Teachers are the worst, when it comes to this stuff at work. It's a hazard, I'd say of being a female dominated profession. The mean girls rule.
However, I'd say that while I was part of a group in my last teaching job, it was based on work stuff. And, in middle schools, you work on a team, and that bond can be very strong. What got to me was teachers constantly complaining about their husbands and how stressed they were from their kids. Once in awhile I would pipe in and say, "My husband does not do that." I stopped socializing with work people long ago.
I am very social and have had several groups through out my life. But I have found the principle of "friendly, not friends," (which I used to teach my students, so they could tolerate working with others) needs to be applied at work. One of the reasons I like working in my clinic is that I don't have to socialize with anyone. I meet with my supervisor 1X a week and I casually talk to other therapists. But, I could come in and shut my door and never talk to anyone, if I wanted to. The other therapists are nice and we actually have stuff in common, but I am not going to pursue friendships there.
I am still pretty upset about our friends moving to Amherst. I get very bored without social plans and our other friends are more the just go out to dinner types. Over the years, our commonalities have diminished. I had a huge group of friends as a kid, a group of 5 close friends in HS, and tons of acquaintances, before I moved.
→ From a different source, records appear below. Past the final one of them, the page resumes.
-- ==== Sys2Proof/Machine/CalOps.lean ====
section
/-! DEFINITION. The calender (R143 to R185): streams, drains, nips, masks, reductions, compress and expand, top-k, scaled update, delayed scaling and summaries; CAL and CAL_COMPLETE. -/

namespace Sys2Proof.Machine

/-- What an operation computes with: its descriptor, deckle and tile base, numeric mode, scalars, SCUPD exponent, captured V registers, the number of its first free choice, and the engines as it found them. -/
structure CalCtx where
  d : CalDesc
  deck : Deckle
  tile : Nat
  nm : Nat
  sc0 : Word
  sc1 : Word
  scE : Int
  vcap : Mem
  free : Nat
  eng : Eng
deriving DecidableEq, Repr

/-- The working format of a floating chain. -/
def wFmt (w : Nat) : Fmt := if w = 1 then .fp64 else .fp32

def CalCtx.wf (x : CalCtx) : Fmt := wFmt x.d.wtype
def CalCtx.ftz (x : CalCtx) : Bool := bit x.nm 0
def CalCtx.rmode (x : CalCtx) : RMode := RMode.ofCode (fld x.nm 2 2)
def CalCtx.bpr (x : CalCtx) : Nat := ceilDiv x.d.cols 32

/-- A saturation choice of R29: 0 ENG_NMODE.DSAT, 1 wrap, others saturate. -/
def CalCtx.saturates (x : CalCtx) (sat : Nat) : Bool := if sat = 0 then bit x.nm 4 else decide (sat ≠ 1)

/-- The integer that a value of the I32 working type is. -/
def FV.int (v : FV) : Int := v.scaledInt 0

/-- Round an exact result to a floating format, as a value. -/
def roundTo (f : Fmt) (rm : RMode) (ftz : Bool) (r : FV × Flags) : FV × Flags :=
  let c := convF f rm ftz r.1
  (decodeF f.info c.bits, r.2.or c.flags)

/-- A read element enters the working type (R151): exactly, but I32 into FP32 to nearest even (R48), a scaled element beyond FP32 to infinity with OVF and INX (R33, log 73), and a signalling NaN of another format quieted (R40). -/
def CalCtx.toWork (x : CalCtx) (f : Fmt) (r : FV × Flags) : FV × Flags :=
  if x.d.wtype = 2 then r
  else match r.1 with
    | .nan .. => if f = x.wf then r else (r.1.quiet, r.2.or { inv := r.1.isSig })
    | .inf _ => r
    | v => if f = x.wf then r else roundTo x.wf .nearest false (v, r.2)

/-- The encoding of a value of working type `w`; I32 as 32 bits. -/
def encW (w : Nat) (v : FV) : Nat := if w = 2 then wrapN 32 v.int else (convF (wFmt w) .nearest false v).bits

-- streams

/-- The stored element that BCAST maps (r, c) onto, and its flat index (R149). -/
def Stream.stored (s : Stream) (r c flat : Nat) : Nat × Nat × Nat :=
  if s.bcast = 0 then (r, c, flat) else if s.bcast = 1 then (0, c, c) else if s.bcast = 2 then (r, 0, r) else (0, 0, 0)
I was active in student government and spent my childhood roaming the streets of my neighborhood with a huge group of kids, on my bike. While I do spend the majority of time with my DH, sometimes that gets on my nerves and makes me feel isolated. I even feel antsy at night, because after teaching for so long, I still am not used to not having tons of work to do when I get home. Last night, I said I was bored, and DH told me I was nuts! I'd say one of the only downsides of moving back to MA was that too many people here just hang out with their families, because a lot of them never moved away. Always obligations with parents, siblings, extended families. In AZ my friends were our family, and everyone was in the same boat.